Look for issues labeled good first issue on GitHub. These are scoped, well-defined tasks suitable for new contributors.
Good areas for first contributions:
- Adding test coverage for existing packages
- Documentation improvements
- CPU compute engine optimizations
- New numeric type support in
tensor/
These conventions are critical to maintaining consistency across the codebase:
All tensor arithmetic must flow through compute.Engine[T]. Never operate on raw slices outside the engine — this enables transparent CPU/GPU switching and CUDA graph capture.
// Good
engine.MatMul(ctx, out, a, b)
// Bad — bypasses the engine, breaks GPU support
for i := range out.Data() {
out.Data()[i] = a.Data()[i] * b.Data()[i]
}GPU bindings use purego/dlopen. A plain go build ./... must compile on any platform without a C compiler. Build tags (cuda, rocm, opencl) are optional and only used for CGo-based alternative paths.

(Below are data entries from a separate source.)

/-- A store of an agent at the home: one that is discarded also stays pending for its agent (R231). -/
def State.homeStore (s : State) (acc : Acc) (c line mask : Nat) (l : List Byte) : State :=
  match s.homeWrite acc c line mask l with
  | (true, s) => s.breakReservations line
  | (false, s) => (s.discard (line * 128) acc.agent (if acc.agent % 16 = 0 then 1 else 0)).storePend (line * 128) acc.agent

/-- Place the data of a write transaction (R208): the whole line, the merged bytes, or the result of an atomic operation, which is one write. -/
def State.placeWrite (s : State) (c line : Nat) (h : HomeLine) (t : HomeTxn) : State :=
  match t.req with
  | .wrFull => s.homeStore t.acc c line fullMask t.data
  | .wrPart =>
    match h.snoopData with
    | some l => s.homeStore t.acc c line fullMask (mergeLine l t.data t.mask)
    | none => s.homeStore t.acc c line t.mask t.data
  | .atom =>
    match (match h.snoopData with | some l => some l | none => (s.homeRead t.acc c line).1) with
    | some l =>
      let (new, old) := atomApply t.op l
      (s.homeStore t.acc c line fullMask new).cohHome (.data t.from_ line old .i false)
    | none => s.cohHome (.data t.from_ line [] .i true)
  | _ => s

/-- Is it a write transaction? -/
def HomeReq.writes (r : HomeReq) : Bool := match r with | .wrFull => true | .wrPart => true | .atom => true | _ => false

/-- End a transaction once every answer is in (R208, R209, Table 09-4): the directory's new state and what goes to the requester. The state of
an error DATA to a cache says what was asked: S for RD_S, M for RD_U. -/
def State.homeEnd (s : State) (c line : Nat) (h : HomeLine) (t : HomeTxn) : State :=
  let clean : HomeLine := { h with txn := none, waiting := 0, wbHeld := none, ndwb := none, snoopData := none, placed := false, fwd := false, dirty := false }
  let me (a : CacheId) : HomeLine := { clean with dir := .de, owner := some a, sharers := 0, key := t.key }
  match t.req, t.from_ with
  | .rdS, .cache a =>
    if h.fwd then
      let own := match h.owner with | some o => [o] | none => []
      if h.dirty then s.putHome line { clean with dir := .dOwn, sharers := h.sharers ||| agentMask [a] }
      else s.putHome line { clean with dir := .ds, owner := none, sharers := h.sharers ||| agentMask (a :: own) }
    else
      match s.homeValue c line h t.acc with
      | (none, s) => (s.putHome line clean).cohHome (.data t.from_ line [] .s true)
      | (some l, s) =>
        if h.sharers = 0 ∧ h.owner = none then (s.putHome line (me a)).cohHome (.data t.from_ line l .e false)
        else (s.putHome line { clean with sharers := h.sharers ||| agentMask [a] }).cohHome (.data t.from_ line l .s false)
  | .rdU, .cache a =>
    if h.fwd then s.putHome line (me a)
    else
      match s.homeValue c line h t.acc with
      | (none, s) => (s.putHome line { clean with dir := .di, owner := none, sharers := 0 }).cohHome (.data t.from_ line [] .m true)
      | (some l, s) => (s.putHome line (me a)).cohHome (.data t.from_ line l .m false)
  | .upg, .cache a =>
    let s := match h.snoopData with | some l => (s.homeWrite t.acc c line fullMask l).2 | none => s
    (s.putHome line (me a)).cohHome (.comp t.from_ line)
  | .rdSn, _ =>
    if h.fwd then s.putHome line clean
    else
      match s.homeValue c line h t.acc with
      | (none, s) => (s.putHome line clean).cohHome (.data t.from_ line [] .i true)
      | (some l, s) => (s.putHome line clean).cohHome (.data t.from_ line l .i false)
  | .backInv, _ =>
    let s := match h.snoopData with
      | some l => s.homePut { t.acc with key := h.key } c line fullMask l
      | none => s
    s.putHome line { clean with dir := .di, owner := none, sharers := 0 }
  | _, _ =>
    let s := if h.placed then s else s.placeWrite c line h t
    (s.putHome line { clean with dir := .di, owner := none, sharers := 0 }).cohHome (.comp t.from_ line)

/-- A transaction as the state makes of it: an UPG whose sender holds no copy any more, or meets DI or DE, is an RD_U (Table 09-4). -/
def HomeLine.effective (h : HomeLine) (t : HomeTxn) : HomeTxn :=
  match t.req, t.from_ with
  | .upg, .cache a => if h.holders.contains a && decide (h.dir ≠ .de) then t else { t with req := .rdU }
  | _, _ => t

/-- The snoops a transaction sends: to whom, which, and for whom the data are (none: the home). An RD_U of the owner itself takes the line
from it like any other (Table 09-4, DO). -/
def HomeLine.snoops (h : HomeLine) (t : HomeTxn) : List (CacheId × Snoop × Option Party) :=
  let me : Option CacheId := match t.from_ with | .cache a => some a | .other _ => none
  let own := (match h.owner with | some o => if me = some o ∧ t.req ≠ .rdU then [] else [o] | none => [])
  let sh := (agentsOf h.sharers).filter (fun a => decide (me ≠ some a) && decide (h.owner ≠ some a))
  let inv (l : List CacheId) := l.map (fun a => (a, Snoop.inv, (none : Option Party)))
  match t.req with
  | .rdS => own.map (fun o => (o, .sh, some t.from_))
  | .rdU => own.map (fun o => (o, .un, some t.from_)) ++ inv sh
  | .upg => inv (own ++ sh)
  | .rdSn => own.map (fun o => (o, .rd, some t.from_))
  | .wrFull => inv (own ++ sh)
  | _ => own.map (fun o => (o, .un, none)) ++ inv sh

/-- No operand data. -/
def txnOf (req : HomeReq) (p : Party) (key : Nat) : HomeTxn := ⟨req, p, key, [], 0, ⟨0, false, 0, 0, 0⟩⟩

/-- A line's back-invalidation by the home itself (R207, R211). -/
def HomeLine.backInv (h : HomeLine) : HomeTxn := txnOf .backInv (.other ⟨0, false⟩) h.key

/-- Start a transaction on a line without one. A request under another key first writes back and invalidates every copy (R211). A
write whose data need no owner places them at once (R208). -/
def State.homeStart (s : State) (c line : Nat) (t : HomeTxn) : State :=
  let h := s.home line
  let rekey := decide (h.dir ≠ .di) && decide (h.key ≠ t.key)
  let t' := if rekey then h.backInv else h.effective t
  let sn := h.snoops t'
  let needData := (match t'.req with | .wrPart => true | .atom => true | .backInv => true | _ => false) &&
    sn.any (fun e => decide (e.2.1 = .un))
  let h := { h with
    txn := some t', waiting := agentMask (sn.map (·.1)), queue := if rekey then t :: h.queue else h.queue }
  let s := sn.foldl (fun s e => s.cohHome (.snoop e.2.1 e.1 line e.2.2)) s
  if t'.req.writes && !needData then (s.placeWrite c line h t').putHome line { h with placed := true }
  else s.putHome line h

/-! ## Room in the directory (R207) -/

/-- Directory set of a line (Table 09-1): the die cache's slice and set function for the near tier (R206), the like for the HD's slices
(DESIGN CHOICE: no set function is given for them). -/
def dirSet (line : Nat) : (Nat × Nat) × Nat :=
  (homeSlice line, if line < 12 * 2 ^ 29 then line / 32 % 4096 else line / 24 % 4096)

All GPU runtime calls (CUDA, ROCm, OpenCL) are loaded dynamically via purego. This means:
- Function signatures are declared as Go types and resolved at runtime
- No
#cgodirectives or C header includes - GPU availability is detected at runtime, not compile time
ARM NEON and x86 AVX2 assembly lives in internal/xblas/. When writing or modifying assembly:
- Keep Go fallback implementations in sync
- Test both assembly and pure-Go paths
- Use
go test -tags noasmto verify the Go fallback
Use [T tensor.Numeric] constraints. Do not write float32-specific code where generics work.
The internal/gpuapi/ package provides a unified interface across CUDA, ROCm, and OpenCL. New GPU features should be added through GRAL, not directly to a single backend.